* **What is being asked**
Exactly the lines from the opening of the data through the line containing "theorem changeDetail_clock (c" should be reproduced, please, with nothing added.

----------

/-! ### `changeDetail` -/

@[simp] theorem changeDetail_pending (c : Cause) (i : Option Nat) (d : Option Detail) (s : State) : (changeDetail c i d s).pending = s.pending := by
  unfold changeDetail; (try dsimp only); (repeat' split) <;> simp
@[simp] theorem changeDetail_pins (c : Cause) (i : Option Nat) (d : Option Detail) (s : State) : (changeDetail c i d s).pins = s.pins := by
  unfold changeDetail; (try dsimp only); (repeat' split) <;> simp
@[simp] theorem changeDetail_clock (c : Cause) (i : Option Nat) (d : Option Detail) (s : State) : (changeDetail c i d s).clock = s.clock := by
  unfold changeDetail; (try dsimp only); (repeat' split) <;> simp
@[simp] theorem changeDetail_startup (c : Cause) (i : Option Nat) (d : Option Detail) (s : State) : (changeDetail c i d s).startup = s.startup := by
  unfold changeDetail; (try dsimp only); (repeat' split) <;> simp
@[simp] theorem changeDetail_sweep (c : Cause) (i : Option Nat) (d : Option Detail) (s : State) : (changeDetail c i d s).sweep = s.sweep := by
  unfold changeDetail; (try dsimp only); (repeat' split) <;> simp
@[simp] theorem changeDetail_monitors (c : Cause) (i : Option Nat) (d : Option Detail) (s : State) : (changeDetail c i d s).monitors = s.monitors := by
  unfold changeDetail; (try dsimp only); (repeat' split) <;> simp
@[simp] theorem changeDetail_roster (c : Cause) (i : Option Nat) (d : Option Detail) (s : State) : (changeDetail c i d s).roster = s.roster := by
  unfold changeDetail; (try dsimp only); (repeat' split) <;> simp
@[simp] theorem changeDetail_ballot (c : Cause) (i : Option Nat) (d : Option Detail) (s : State) : (changeDetail c i d s).ballot = s.ballot := by
  unfold changeDetail; (try dsimp only); (repeat' split) <;> simp
@[simp] theorem changeDetail_plan (c : Cause) (i : Option Nat) (d : Option Detail) (s : State) : (changeDetail c i d s).plan = s.plan := by
  unfold changeDetail; (try dsimp only); (repeat' split) <;> simp
@[simp] theorem changeDetail_switch (c : Cause) (i : Option Nat) (d : Option Detail) (s : State) : (changeDetail c i d s).switch = s.switch := by
  unfold changeDetail; (try dsimp only); (repeat' split) <;> simp
@[simp] theorem changeDetail_lockout (c : Cause) (i : Option Nat) (d : Option Detail) (s : State) : (changeDetail c i d s).lockout = s.lockout := by
  unfold changeDetail; (try dsimp only); (repeat' split) <;> simp
@[simp] theorem changeDetail_store (c : Cause) (i : Option Nat) (d : Option Detail) (s : State) : (changeDetail c i d s).store = s.store := by
  unfold changeDetail; (try dsimp only); (repeat' split) <;> simp
@[simp] theorem changeDetail_link (c : Cause) (i : Option Nat) (d : Option Detail) (s : State) : (changeDetail c i d s).link = s.link := by
  unfold changeDetail; (try dsimp only); (repeat' split) <;> simp
@[simp] theorem changeDetail_orders (c : Cause) (i : Option Nat) (d : Option Detail) (s : State) : (changeDetail c i d s).orders = s.orders := by
  unfold changeDetail; (try dsimp only); (repeat' split) <;> simp
@[simp] theorem changeDetail_free (c : Cause) (i : Option Nat) (d : Option Detail) (s : State) : (changeDetail c i d s).free = s.free := by
  unfold changeDetail; (try dsimp only); (repeat' split) <;> simp

/-! ### `raiseHold` -/

@[simp] theorem raiseHold_pending (c : Cause) (i : Option Nat) (d : Option Detail) (s : State) : (raiseHold c i d s).pending = s.pending := by
  unfold raiseHold; (try dsimp only); (repeat' split) <;> simp
@[simp] theorem raiseHold_pins (c : Cause) (i : Option Nat) (d : Option Detail) (s : State) : (raiseHold c i d s).pins = s.pins := by
  unfold raiseHold; (try dsimp only); (repeat' split) <;> simp
@[simp] theorem raiseHold_clock (c : Cause) (i : Option Nat) (d : Option Detail) (s : State) : (raiseHold c i d s).clock = s.clock := by
  unfold raiseHold; (try dsimp only); (repeat' split) <;> simp
@[simp] theorem raiseHold_startup (c : Cause) (i : Option Nat) (d : Option Detail) (s : State) : (raiseHold c i d s).startup = s.startup := by
  unfold raiseHold; (try dsimp only); (repeat' split) <;> simp
@[simp] theorem raiseHold_sweep (c : Cause) (i : Option Nat) (d : Option Detail) (s : State) : (raiseHold c i d s).sweep = s.sweep := by
  unfold raiseHold; (try dsimp only); (repeat' split) <;> simp
@[simp] theorem raiseHold_monitors (c : Cause) (i : Option Nat) (d : Option Detail) (s : State) : (raiseHold c i d s).monitors = s.monitors := by
  unfold raiseHold; (try dsimp only); (repeat' split) <;> simp
@[simp] theorem raiseHold_roster (c : Cause) (i : Option Nat) (d : Option Detail) (s : State) : (raiseHold c i d s).roster = s.roster := by
  unfold raiseHold; (try dsimp only); (repeat' split) <;> simp
@[simp] theorem raiseHold_plan (c : Cause) (i : Option Nat) (d : Option Detail) (s : State) : (raiseHold c i d s).plan = s.plan := by
  unfold raiseHold; (try dsimp only); (repeat' split) <;> simp
@[simp] theorem raiseHold_lockout (c : Cause) (i : Option Nat) (d : Option Detail) (s : State) : (raiseHold c i d s).lockout = s.lockout := by
  unfold raiseHold; (try dsimp only); (repeat' split) <;> simp
@[simp] theorem raiseHold_store (c : Cause) (i : Option Nat) (d : Option Detail) (s : State) : (raiseHold c i d s).store = s.store := by
  unfold raiseHold; (try dsimp only); (repeat' split) <;> simp
@[simp] theorem raiseHold_orders (c : Cause) (i : Option Nat) (d : Option Detail) (s : State) : (raiseHold c i d s).orders = s.orders := by
  unfold raiseHold; (try dsimp only); (repeat' split) <;> simp
@[simp] theorem raiseHold_free (c : Cause) (i : Option Nat) (d : Option Detail) (s : State) : (raiseHold c i d s).free = s.free := by
  unfold raiseHold; (try dsimp only); (repeat' split) <;> simp

/-! ### `liftNotices` -/

@[simp] theorem liftNotices_pending (n : Byte) (s : State) : (liftNotices n s).pending = s.pending := by
  unfold liftNotices; (try dsimp only); (repeat' split) <;> simp
@[simp] theorem liftNotices_pins (n : Byte) (s : State) : (liftNotices n s).pins = s.pins := by
  unfold liftNotices; (try dsimp only); (repeat' split) <;> simp
@[simp] theorem liftNotices_clock (n : Byte) (s : State) : (liftNotices n s).clock = s.clock := by
  unfold liftNotices; (try dsimp only); (repeat' split) <;> simp
@[simp] theorem liftNotices_startup (n : Byte) (s : State) : (liftNotices n s).startup = s.startup := by
  unfold liftNotices; (try dsimp only); (repeat' split) <;> simp
@[simp] theorem liftNotices_sweep (n : Byte) (s : State) : (liftNotices n s).sweep = s.sweep := by
  unfold liftNotices; (try dsimp only); (repeat' split) <;> simp
@[simp] theorem liftNotices_monitors (n : Byte) (s : State) : (liftNotices n s).monitors = s.monitors := by
  unfold liftNotices; (try dsimp only); (repeat' split) <;> simp
@[simp] theorem liftNotices_roster (n : Byte) (s : State) : (liftNotices n s).roster = s.roster := by
  unfold liftNotices; (try dsimp only); (repeat' split) <;> simp
@[simp] theorem liftNotices_ballot (n : Byte) (s : State) : (liftNotices n s).ballot = s.ballot := by
  unfold liftNotices; (try dsimp only); (repeat' split) <;> simp
@[simp] theorem liftNotices_plan (n : Byte) (s : State) : (liftNotices n s).plan = s.plan := by
  unfold liftNotices; (try dsimp only); (repeat' split) <;> simp
@[simp] theorem liftNotices_switch (n : Byte) (s : State) : (liftNotices n s).switch = s.switch := by
  unfold liftNotices; (try dsimp only); (repeat' split) <;> simp
@[simp] theorem liftNotices_lockout (n : Byte) (s : State) : (liftNotices n s).lockout = s.lockout := by
  unfold liftNotices; (try dsimp only); (repeat' split) <;> simp
@[simp] theorem liftNotices_store (n : Byte) (s : State) : (liftNotices n s).store = s.store := by
  unfold liftNotices; (try dsimp only); (repeat' split) <;> simp
@[simp] theorem liftNotices_orders (n : Byte) (s : State) : (liftNotices n s).orders = s.orders := by
  unfold liftNotices; (try dsimp only); (repeat' split) <;> simp
@[simp] theorem liftNotices_free (n : Byte) (s : State) : (liftNotices n s).free = s.free := by
  unfold liftNotices; (try dsimp only); (repeat' split) <;> simp

/-! ### `liftHold` -/

@[simp] theorem liftHold_pending (c : Cause) (i : Option Nat) (s : State) : (liftHold c i s).pending = s.pending := by
  unfold liftHold; (try dsimp only); (repeat' split) <;> simp
@[simp] theorem liftHold_pins (c : Cause) (i : Option Nat) (s : State) : (liftHold c i s).pins = s.pins := by
  unfold liftHold; (try dsimp only); (repeat' split) <;> simp
@[simp] theorem liftHold_clock (c : Cause) (i : Option Nat) (s : State) : (liftHold c i s).clock = s.clock := by
  unfold liftHold; (try dsimp only); (repeat' split) <;> simp
@[simp] theorem liftHold_startup (c : Cause) (i : Option Nat) (s : State) : (liftHold c i s).startup = s.startup := by
  unfold liftHold; (try dsimp only); (repeat' split) <;> simp
@[simp] theorem liftHold_sweep (c : Cause) (i : Option Nat) (s : State) : (liftHold c i s).sweep = s.sweep := by
  unfold liftHold; (try dsimp only); (repeat' split) <;> simp
@[simp] theorem liftHold_monitors (c : Cause) (i : Option Nat) (s : State) : (liftHold c i s).monitors = s.monitors := by
  unfold liftHold; (try dsimp only); (repeat' split) <;> simp
@[simp] theorem liftHold_roster (c : Cause) (i : Option Nat) (s : State) : (liftHold c i s).roster = s.roster := by
  unfold liftHold; (try dsimp only); (repeat' split) <;> simp
@[simp] theorem liftHold_plan (c : Cause) (i : Option Nat) (s : State) : (liftHold c i s).plan = s.plan := by
  unfold liftHold; (try dsimp only); (repeat' split) <;> simp
@[simp] theorem liftHold_switch (c : Cause) (i : Option Nat) (s : State) : (liftHold c i s).switch = s.switch := by
  unfold liftHold; (try dsimp only); (repeat' split) <;> simp
@[simp] theorem liftHold_lockout (c : Cause) (i : Option Nat) (s : State) : (liftHold c i s).lockout = s.lockout := by
  unfold liftHold; (try dsimp only); (repeat' split) <;> simp
@[simp] theorem liftHold_store (c : Cause) (i : Option Nat) (s : State) : (liftHold c i s).store = s.store := by
  unfold liftHold; (try dsimp only); (repeat' split) <;> simp
@[simp] theorem liftHold_orders (c : Cause) (i : Option Nat) (s : State) : (liftHold c i s).orders = s.orders := by
  unfold liftHold; (try dsimp only); (repeat' split) <;> simp
@[simp] theorem liftHold_free (c : Cause) (i : Option Nat) (s : State) : (liftHold c i s).free = s.free := by
  unfold liftHold; (try dsimp only); (repeat' split) <;> simp

/-! ### `purge` -/

@[simp] theorem purge_pending (a : Nat) (s : State) : (purge a s).pending = s.pending := by
  unfold purge; (try dsimp only); (repeat' split) <;> simp
@[simp] theorem purge_pins (a : Nat) (s : State) : (purge a s).pins = s.pins := by
  unfold purge; (try dsimp only); (repeat' split) <;> simp
@[simp] theorem purge_clock (a : Nat) (s : State) : (purge a s).clock = s.clock := by
  unfold purge; (try dsimp only); (repeat' split) <;> simp
@[simp] theorem purge_startup (a : Nat) (s : State) : (purge a s).startup = s.startup := by
  unfold purge; (try dsimp only); (repeat' split) <;> simp
@[simp] theorem purge_sweep (a : Nat) (s : State) : (purge a s).sweep = s.sweep := by
  unfold purge; (try dsimp only); (repeat' split) <;> simp
@[simp] theorem purge_monitors (a : Nat) (s : State) : (purge a s).monitors = s.monitors := by
  unfold purge; (try dsimp only); (repeat' split) <;> simp
@[simp] theorem purge_roster (a : Nat) (s : State) : (purge a s).roster = s.roster := by
  unfold purge; (try dsimp only); (repeat' split) <;> simp
@[simp] theorem purge_plan (a : Nat) (s : State) : (purge a s).plan = s.plan := by
  unfold purge; (try dsimp only); (repeat' split) <;> simp
@[simp] theorem purge_switch (a : Nat) (s : State) : (purge a s).switch = s.switch := by
  unfold purge; (try dsimp only); (repeat' split) <;> simp
@[simp] theorem purge_lockout (a : Nat) (s : State) : (purge a s).lockout = s.lockout := by
  unfold purge; (try dsimp only); (repeat' split) <;> simp
@[simp] theorem purge_store (a : Nat) (s : State) : (purge a s).store = s.store := by
  unfold purge; (try dsimp only); (repeat' split) <;> simp
@[simp] theorem purge_link (a : Nat) (s : State) : (purge a s).link = s.link := by
  unfold purge; (try dsimp only); (repeat' split) <;> simp
@[simp] theorem purge_orders (a : Nat) (s : State) : (purge a s).orders = s.orders := by
  unfold purge; (try dsimp only); (repeat' split) <;> simp
@[simp] theorem purge_free (a : Nat) (s : State) : (purge a s).free = s.free := by
  unfold purge; (try dsimp only); (repeat' split) <;> simp

/-! ### `requestRecall` -/

@[simp] theorem requestRecall_pending (a : Nat) (s : State) : (requestRecall a s).pending = s.pending := by
  unfold requestRecall; (try dsimp only); (repeat' split) <;> simp
@[simp] theorem requestRecall_pins (a : Nat) (s : State) : (requestRecall a s).pins = s.pins := by
  unfold requestRecall; (try dsimp only); (repeat' split) <;> simp
@[simp] theorem requestRecall_clock (a : Nat) (s : State) : (requestRecall a s).clock = s.clock := by
  unfold requestRecall; (try dsimp only); (repeat' split) <;> simp
@[simp] theorem requestRecall_startup (a : Nat) (s : State) : (requestRecall a s).startup = s.startup := by
  unfold requestRecall; (try dsimp only); (repeat' split) <;> simp
@[simp] theorem requestRecall_sweep (a : Nat) (s : State) : (requestRecall a s).sweep = s.sweep := by
  unfold requestRecall; (try dsimp only); (repeat' split) <;> simp
@[simp] theorem requestRecall_monitors (a : Nat) (s : State) : (requestRecall a s).monitors = s.monitors := by
  unfold requestRecall; (try dsimp only); (repeat' split) <;> simp
@[simp] theorem requestRecall_plan (a : Nat) (s : State) : (requestRecall a s).plan = s.plan := by
  unfold requestRecall; (try dsimp only); (repeat' split) <;> simp
@[simp] theorem requestRecall_switch (a : Nat) (s : State) : (requestRecall a s).switch = s.switch := by
  unfold requestRecall; (try dsimp only); (repeat' split) <;> simp
@[simp] theorem requestRecall_lockout (a : Nat) (s : State) : (requestRecall a s).lockout = s.lockout := by
  unfold requestRecall; (try dsimp only); (repeat' split) <;> simp
@[simp] theorem requestRecall_store (a : Nat) (s : State) : (requestRecall a s).store = s.store := by
  unfold requestRecall; (try dsimp only); (repeat' split) <;> simp
@[simp] theorem requestRecall_orders (a : Nat) (s : State) : (requestRecall a s).orders = s.orders := by
  unfold requestRecall; (try dsimp only); (repeat' split) <;> simp
@[simp] theorem requestRecall_free (a : Nat) (s : State) : (requestRecall a s).free = s.free := by
  unfold requestRecall; (try dsimp only); (repeat' split) <;> simp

----------

* **Output of the exercise**
/-! ### `changeDetail` -/

@[simp] theorem changeDetail_pending (c : Cause) (i : Option Nat) (d : Option Detail) (s : State) : (changeDetail c i d s).pending = s.pending := by
  unfold changeDetail; (try dsimp only); (repeat' split) <;> simp
@[simp] theorem changeDetail_pins (c : Cause) (i : Option Nat) (d : Option Detail) (s : State) : (changeDetail c i d s).pins = s.pins := by
  unfold changeDetail; (try dsimp only); (repeat' split) <;> simp
@[simp] theorem changeDetail_clock (c : Cause) (i : Option Nat) (d : Option Detail) (s : State) : (changeDetail c i d s).clock = s.clock := by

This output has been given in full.